Robrand stiffened and stood tall. “My feelings for Etan led me to conceal what I knew of his purpose here, my lord.”
Tzaryan’s eyes narrowed. “You said that you had given them no information or aid to dishonor our contract. Is that the truth?”
Robrand nodded tightly.
Tzaryan’s wide mouth curved into a somber frown. “Knowledge is gold to those who value it,” he said, “and I value what the lords of Deneith would cast aside. But your old command is gone, Robrand. I expect your full loyalty. Say your farewells.”
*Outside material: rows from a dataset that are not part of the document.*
-- ==== Sys2Proof/Machine/Access.lean ====
section
/-! DEFINITION. Checking an access (R164, R176, R193), issuing a memory operation, and performing its parts (R165 to R172, R177 to R181,
R185, R186). -/
namespace Sys2Proof.Machine

/-- What an access asks: its size, the permission bits it needs (Table 5.3), what it does, whether it must be aligned (R166), whether it is an
acquire or a release (check 8), and the space it may name, when only some do. -/
structure Want where
  size : Nat
  need : Nat
  kind : AccKind
  align : Bool
  order : Bool
  spaces : List Nat
  deriving DecidableEq, Repr

/-- Whether an access writes. -/
def writes : AccKind → Bool
  | .load => false
  | .loadCap => false
  | _ => true

/-- Whether an access reads a result. -/
def reads : AccKind → Bool
  | .load => true
  | .loadCap => true
  | .atom _ => true
  | _ => false

/-- ATOM or RED. -/
def isRmw : AccKind → Bool
  | .atom _ => true
  | .red _ => true
  | _ => false

/-- KIND of a fault queue entry (Table 12.5). -/
def kindBits : AccKind → Nat
  | .load => 1
  | .loadCap => 1
  | .store => 2
  | .storeCap => 2
  | .atom _ => 7
  | .red _ => 6

/-- SPEC of a node tag (Table 1.12). -/
def nodeSpec (n : Word64) : Bool := n.getLsbD 63 && n.getLsbD 10
/-- SEQ of a node tag. -/
def nodeSeq (n : Word64) : Nat := field n.toNat 55 32
/-- SLOT of a node tag. -/
def nodeSlot (n : Word64) : Nat := field n.toNat 9 0

/-- The page part of the speculative-store rule (R170, R395). -/
def State.specPage (s : State) (node : Word64) (l : Leaf) : Bool :=
  l.spec ||
    match l.kv.bind fun p => Map.look s.pages p with
    | none => false
    | some g =>
      match g.refs with
      | [r] =>
        decide (r.sq = nodeSeq node) &&
          match (Map.look s.seqs r.sq).bind fun q => Map.look q.slots r.owner with
          | some x => x.vec.getLsbD (nodeSlot node)
          | none => false
      | _ => false

/-- The unit whose scratchpad a scratch or cluster address names (R153). -/
def Ctx.target (c : Ctx) (space a : Nat) : Nat :=
  if space = 1 then c.f.unit else (Map.look c.u.mates (a / 2 ^ 19 % 8)).getD c.f.unit

/-- Checks 1 to 6 of R164: the cause of the first that fails. -/
def Ctx.early (c : Ctx) (s : State) (w : Want) (k : Cap) (tag stag : Bool) (a : Nat) : Option Nat :=
  if !tag || !k.ok then some 0x10
  else if !(w.spaces.contains k.space) || decide (4 < k.space) || (k.space = 1 && decide (2 ^ 19 ≤ a))
      || (k.space = 2 && (decide (2 ^ 22 ≤ a) || decide (c.u.sizeM1 < a / 2 ^ 19 % 8) || NSet.has c.u.rankEnded (a / 2 ^ 19 % 8)))
      || (k.space = 3 && !(s.inPartition (a / 2 ^ 45))) || (k.space = 4 && isRmw w.kind) then some 0x11
  else if k.perm &&& w.need ≠ w.need || (stag && (!(k.has 4) || k.space = 3 || k.space = 4)) then some 0x12
  else
    let inside := match k.bounds with
      | some (b, t) => decide (b ≤ a) && decide (a + w.size ≤ t)
      | none => false
    if !inside || ((k.space = 1 || k.space = 2) && decide (c.l.scratch < a % 2 ^ 19 + w.size)) then some 0x13
    else if w.align && a % w.size ≠ 0 then some 0x14
    else if writes w.kind && nodeSpec c.w.node && (k.space = 0 || k.space = 3 || k.space = 4) && !(k.has 6) then some 0x15
    else if writes w.kind && (k.space = 1 || k.space = 2) &&
        (((s.unit? (c.target k.space a)).map fun t => t.barrierIn (a % 2 ^ 19) w.size).getD false) then some 0x20
    else none

/-- A translation fault of a lane (R351). -/
def fbLane (ctx va kind src dev : Nat) (malf : Bool) : FbEntry :=
  { ctx := ctx, va := va, src := src, kind := kind + (if malf then 8 else 0), dev := dev, copied := false, ord := 0 }

/-- Check 7 of one page: its translation and rights. -/
def Ctx.page (c : Ctx) (s : State) (w : Want) (stag : Bool) (va : Nat) : State × Except Bad Leaf :=
  match s.xlate c.u.core c.l.ctx va with
  | (s, .error m) =>
    (s, .error { Bad.of 0x16 (BitVec.ofNat 64 va) 0 with fb := [fbLane c.l.ctx va (kindBits w.kind) 0 0 m] })
  | (s, .ok l) =>
    if (reads w.kind && !l.rd) || (writes w.kind && !l.wr) || (stag && !l.tag) then (s, .error (Bad.of 0x12 0 0)) else (s, .ok l)

/-- The end of check 7, and check 8: the page part of the speculative-store rule (R170), and the kind of the pages (R176). -/
def Ctx.pageRule (c : Ctx) (w : Want) (spec : Bool) (kinds : List PKind) : Option Bad :=
  if writes w.kind && nodeSpec c.w.node && !spec then some (Bad.of 0x15 0 0)
  else if w.order && kinds.contains .u then some (Bad.of 0x17 0 0)
  else none

/-- Checks 7 and 8 of an access to peer space (R349): the search of the export windows, then what the peer's page says, which is the peer's
(R170, R287; log entry 56). -/
def Ctx.latePeer (c : Ctx) (s : State) (w : Want) (a : Nat) : State × Except Bad (List ByteLoc) :=
  let dev := a / 2 ^ 45
  let va := a % 2 ^ 45
  let miss (m : Bool) : Bad := { Bad.of 0x16 0 0 with fb := [fbLane c.l.ctx a (kindBits w.kind) 3 dev m] }
  match s.exportsOf (dieOf c.u.core) c.l.ctx with
  | (s, .error m) => (s, .error (miss m))
  | (s, .ok l) =>
    match findWindow l dev va w.size with
    | none => (s, .error (miss false))
    | some x =>
      let pages := (span va w.size).map (· / 131072)
      if x.perm &&& (w.need &&& 7) ≠ w.need &&& 7 then (s, .error (Bad.of 0x12 0 0))
      else
        match c.pageRule w (pages.all fun p => Config.peerSpec dev x.tctx p) (pages.map fun p => Config.peerKind dev x.tctx p) with
        | some b => (s, .error b)
        | none => (s, .ok ((span va w.size).map fun v => .peer dev x.tctx v 0))

/-- Checks 7 to 9 of R164, and where each byte lies. A speculative store to host space finds no page that would allow it (R170). -/
def Ctx.late (c : Ctx) (s : State) (w : Want) (k : Cap) (stag : Bool) (a : Nat) : State × Except Bad (List ByteLoc) :=
  if k.space = 1 ∨ k.space = 2 then
    (s, .ok ((span (a % 2 ^ 19) w.size).map fun o => .scr (c.target k.space a) o))
  else if k.space = 4 then
    match c.pageRule w false [] with
    | some b => (s, .error b)
    | none => (s, .ok ((span a w.size).map .host))
  else if k.space = 3 then c.latePeer s w a
  else
    match c.page s w stag a with
    | (s, .error b) => (s, .error b)
    | (s, .ok l1) =>
      match (if l1.covers (a + w.size - 1) then (s, .ok l1) else c.page s w stag (a + w.size - 1)) with
      | (s, .error b) => (s, .error b)
      | (s, .ok l2) =>
        let leaf (v : Nat) : Leaf := if l1.covers v then l1 else l2
        match c.pageRule w (s.specPage c.w.node l1 && s.specPage c.w.node l2) [l1.kind, l2.kind] with
        | some b => (s, .error b)
        | none =>
          match ((span a w.size).map fun v => (leaf v).pa v).findSome? s.ringBead with
          | some b => (s, .error { Bad.of 0x18 0 0 with hint := b })
          | none => (s, .ok ((span a w.size).map fun v => .phys ((leaf v).pa v) (leaf v).kind c.l.ctx v (leaf v).use))

/-- All checks of one thread's access (R164): a fault with address A, or where its bytes lie. -/
def Ctx.check (c : Ctx) (s : State) (w : Want) (q : BitVec 128) (tag stag : Bool) (a : Nat) : State × Except Bad (List ByteLoc) :=
  match c.early s w (Cap.of q) tag stag a with
  | some cause => (s, .error (Bad.of cause (BitVec.ofNat 64 a) 0))
  | none =>
    match c.late s w (Cap.of q) stag a with
    | (s, .error b) => (s, .error { b with addr := BitVec.ofNat 64 a })
    | (s, .ok l) => (s, .ok l)

/-- The spaces of Table 5.2. -/
def allSpaces : List Nat := [0, 1, 2, 3, 4]

/-- Address of a thread's access (R164). -/
def Ctx.addr (c : Ctx) (mr : MemRef) (t : Nat) : Nat :=
  let off : Int := match mr.off with
    | .reg r => (c.rd r t).toInt
    | .short i => i.toInt
    | .lit x => x.toInt
  ((((c.cap mr.c t).cursor : Int) + off) % 2 ^ 56).toNat

/-- Registers and length of a memory operand (R51). -/
def memOpn (mr : MemRef) : List Opn :=
  match mr.off with
  | .reg r => [opC mr.c, opV r]
  | _ => [opC mr.c]
/-- Words of an RM word (R52). -/
def memWords (mr : MemRef) : Nat :=
  match mr.off with
  | .lit _ => 2
  | _ => 1

/-- The parts of one thread's access: whole when aligned, byte by byte otherwise (R166, R285). -/
def itemsOf (w : Want) (t a : Nat) (locs : List ByteLoc) (data : BitVec 128) (cmp : Word64) (tag ctag tx : Bool) : List Item :=
  if a % w.size = 0 then
    [{ thread := t, addr := a, off := 0, locs := locs, kind := w.kind, data := data, tag := tag, cmp := cmp, ctag := ctag, tx := tx, done := false }]
  else
    (List.range w.size).map fun i =>
      { thread := t, addr := a, off := i, locs := (locs.drop i).take 1, kind := w.kind, data := (data >>> (8 * i)) &&& 0xFF#128, tag := false
        cmp := 0, ctag := false, tx := tx, done := false }

/-- Add an operation in flight to the executing fragment's unit, with its place in the core's issue order. -/
def State.putOp (s : State) (c : Ctx) (path : Option PathId) (flag : Option Nat) (mask : Mask) (kind : OpKind) (items : List Item)
    (dst : Option Dst) (pd : Option PredReg) : State :=
  (s.editUnit c.f.unit fun u =>
    { u with
      nextOp := u.nextOp + 1
      ops := u.ops ++
        [{ id := u.nextOp, warp := c.f.warp, fidx := c.f.fidx, path := path, flag := flag, mask := mask, kind := kind
           items := items, dst := dst, pd := pd, at_ := c.fr.stand, fails := [], ord := (s.core c.u.core).stamp, done := false }] }).editCore
    c.u.core fun k => { k with stamp := k.stamp + 1 }

/-- Issue a long-latency operation (R32, R43, R299). -/
def State.issue (s : State) (c : Ctx) (path : Option PathId) (mask : Mask) (kind : OpKind) (items : List Item) (dst : Option Dst)
    (pd : Option PredReg) : State :=
  (s.putOp c path c.fr.flag mask kind items dst pd).editFrag c.f Frag.passLl

/-- Whether a thread is Open (R185). -/
def Ctx.isOpen (c : Ctx) (t : Nat) : Bool := (c.w.tx t).st = .opened

/-- An instruction not allowed in a transaction dooms the Open threads that run it (R186). -/
def State.accessDoom (s : State) (c : Ctx) (m : Mask) : State :=
  (threads m).foldl (fun s t => s.doomThread c.f.unit c.f.warp t 6#4) s

/-- Whether a thread is Doomed. -/
def Ctx.isDoomed (c : Ctx) (t : Nat) : Bool := (c.w.tx t).st = .doomed

/-- A store, of data or a capability. -/
def isStore (k : AccKind) : Bool := k = .store || k = .storeCap

/-- Whether an access is transactional: LD, LDA, ST, STL of global space on strongly ordered or release-consistent pages (R186). -/
def txAccess (w : Want) (locs : List ByteLoc) : Bool :=
  (w.kind = .load || w.kind = .store) && locs.all fun l => match l with
    | .phys _ k _ _ _ => k ≠ .u
    | _ => false

/-- The target and 64-byte line of a part in peer space: its packet (R365). -/
def Item.packet (i : Item) : Option (Nat × Nat) :=
  match i.locs with
  | .peer d _ v _ :: _ => some (d, v / 64)
  | _ => none

/-- The packets of a peer operation: one per target and 64-byte line (R365). -/
def packetsOf (items : List Item) : List (Nat × Nat) :=
  (items.filterMap Item.packet).foldl (fun (l : List (Nat × Nat)) k => if l.contains k then l else l ++ [k]) []

/-- Number the packets of a peer operation, ascending for each target (R365). -/
def State.numberPeers (s : State) (die : Nat) (items : List Item) : State × List Item :=
  let keys := packetsOf items
  let seqOf (k : Nat × Nat) : Nat :=
    Map.lookD s.peerSeq (2048 * die + k.1) 0 + (keys.filter fun j => j.1 = k.1 && decide (j.2 < k.2)).length
  let items := items.map fun i => match i.packet with
    | none => i
    | some k => { i with locs := i.locs.map fun l => match l with
      | .peer d x v _ => .peer d x v (seqOf k)
      | l => l }
  ({ s with
    peerSeq := keys.foldl (fun m k => Map.put m (2048 * die + k.1) (Map.lookD m (2048 * die + k.1) 0 + 1)) s.peerSeq }, items)

/-- A memory instruction: sizes, permissions and registers of its data. -/
structure MemIns where
  want : Want
  reg : Reg
  regs : Nat
  ral : Nat
  acq : Option Scope
  rel : Option Scope
  sext : Bool
  mr : MemRef
  deriving DecidableEq, Repr

/-- The data a thread stores or combines: the registers from d, lowest first; for a cas the new value (R175). -/
def MemIns.data (m : MemIns) (c : Ctx) (t : Nat) : BitVec 128 :=
  let r := c.base + m.reg.toNat
  match m.want.kind, m.want.size with
  | .storeCap, _ => c.w.quad r t
  | .atom .cas, 4 => (c.w.reg (r + 1) t).zeroExtend 128
  | .atom .cas, _ => (c.w.reg (r + 3) t ++ c.w.reg (r + 2) t).zeroExtend 128
  | _, 8 => (c.w.reg (r + 1) t ++ c.w.reg r t).zeroExtend 128
  | _, _ => (c.w.reg r t).zeroExtend 128

/-- The compare value of a cas (R175). -/
def MemIns.cmp (m : MemIns) (c : Ctx) (t : Nat) : Word64 :=
  let r := c.base + m.reg.toNat
  if m.want.size = 4 then (c.w.reg r t).zeroExtend 64 else c.w.reg (r + 1) t ++ c.w.reg r t

/-- Whether a thread stores a tagged capability. -/
def MemIns.stag (m : MemIns) (c : Ctx) (t : Nat) : Bool := m.want.kind = .storeCap && c.w.qtag ((c.base + m.reg.toNat) / 4) t

/-- Whether a byte lies where a capability load may find a tag: a global page that allows tags, a scratchpad (R168). -/
def ByteLoc.tags : ByteLoc → Bool
  | .phys _ _ _ _ g => g.tags
  | .scr _ _ => true
  | _ => false

/-- Check one thread's access and give its parts. -/
def MemIns.thread (m : MemIns) (c : Ctx) (s : State) (t : Nat) : State × Except Bad (List Item) :=
  let a := c.addr m.mr t
  let k := c.cap m.mr.c t
  match c.check s m.want (c.rdC m.mr.c t) (c.capTag m.mr.c t) (m.stag c t) a with
  | (s, .error b) => (s, .error b)
  | (s, .ok locs) =>
    (s, .ok (itemsOf m.want t a locs (m.data c t) (m.cmp c t) (m.stag c t) (m.want.kind = .loadCap && k.has 5 && locs.all (·.tags))
      ((c.isOpen t && txAccess m.want locs) || (c.isDoomed t && isStore m.want.kind))))

/-- Check every active thread, in beat order. -/
def MemIns.all (m : MemIns) (c : Ctx) : State → List Nat → State × List (Nat × Except Bad (List Item))
  | s, [] => (s, [])
  | s, t :: ts =>
    let r := m.thread c s t
    let q := m.all c r.1 ts
    (q.1, (t, r.2) :: q.2)

/-- The faults found. -/
def badsOf (m : Mask) (l : List (Nat × Except Bad (List Item))) : List Bad :=
  groupBads m fun t => match Map.look l t with
    | some (.error b) => some b
    | _ => none

/-- The parts of the threads that passed. -/
def itemsIn (m : Mask) (l : List (Nat × Except Bad (List Item))) : List Item :=
  l.flatMap fun p => match p.2 with
    | .ok is => if m.getLsbD p.1 then is else []
    | .error _ => []

/-- The destination of a memory word's result. -/
def MemIns.dst (m : MemIns) (c : Ctx) : Option Dst :=
  if reads m.want.kind then
    some
      { reg := c.base + m.reg.toNat, n := if m.want.kind = .loadCap then 4 else if m.want.size = 8 then 2 else 1
        size := m.want.size, sext := m.sext, cap := m.want.kind = .loadCap }
  else none

/-- Issue the parts of the threads that passed (R163, R165); with none left the word passes. -/
def MemIns.go (m : MemIns) (l : List (Nat × Except Bad (List Item))) (c : Ctx) (s : State) : State :=
  if c.act = 0#32 then s.skipLl c (memWords m.mr)
  else
  let np := s.numberPeers (dieOf c.u.core) (itemsIn c.act l)
  let items := np.2
  let doomed := maskOf fun t => items.any fun i => i.thread = t && !i.tx && c.isOpen t
  let s := np.1.accessDoom c doomed
  (s.issue c (some .ls) c.act (.mem m.acq m.rel) items (m.dst c) none).retire c (memWords m.mr) false c.beats

/-- The devices that the parts of an access address in peer space, with the number of packets for each. -/
def peersOf (items : List Item) : List (Nat × Nat) :=
  let keys := packetsOf items
  (keys.map (·.1)).eraseDups.map fun d => (d, (keys.filter fun k => k.1 = d).length)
Robrand gave him another curt nod and turned to Singe. To Dandra it seemed that the hard, cold man she had first met in Vralkek had returned—the warm friend who had shared stories with them on the road was gone once more. Singe seemed to see that change, too. For a moment, he looked lost. “Robrand,” he said, “you don’t have to stay. Come with us. I understand why you didn’t think you could do anything—”
The old man’s lined face tightened. “If you understood, Etan, you wouldn’t speak of it. I have a contract to honor. And you—” His eyes darted past Singe to rest briefly on Geth. “—you have friends.”
Singe’s lips pressed together for a moment, then he stood respect and bent his head. “It was a pleasure to serve with you, commander,” he said, his voice thick with emotion. “You are the most honorable man I’ve ever known.”
An image of Geth, bound and bloodied in Tzaryan’s dungeon, rose in Dandra’s memory and anger made her catch her breath. Geth, though, glanced over his shoulder and shook his head sharply. Don’t say anything, he mouthed silently. Dandra reached out and touched his mind with kesh. Why not? she demanded.
Because Singe doesn’t need to know right now, Geth told her. He’s already saying good-bye to a hero.
Dandra watched Robrand return Singe’s nod—and turn away, falling in at Tzaryan’s side and climbing out of the great chamber without saying anything more. Pain filled Singe’s eyes as he watched his old commander go. Dandra’s anger faded. She stepped forward and put her hand on Singe’s shoulder. “We should leave, too,” she said.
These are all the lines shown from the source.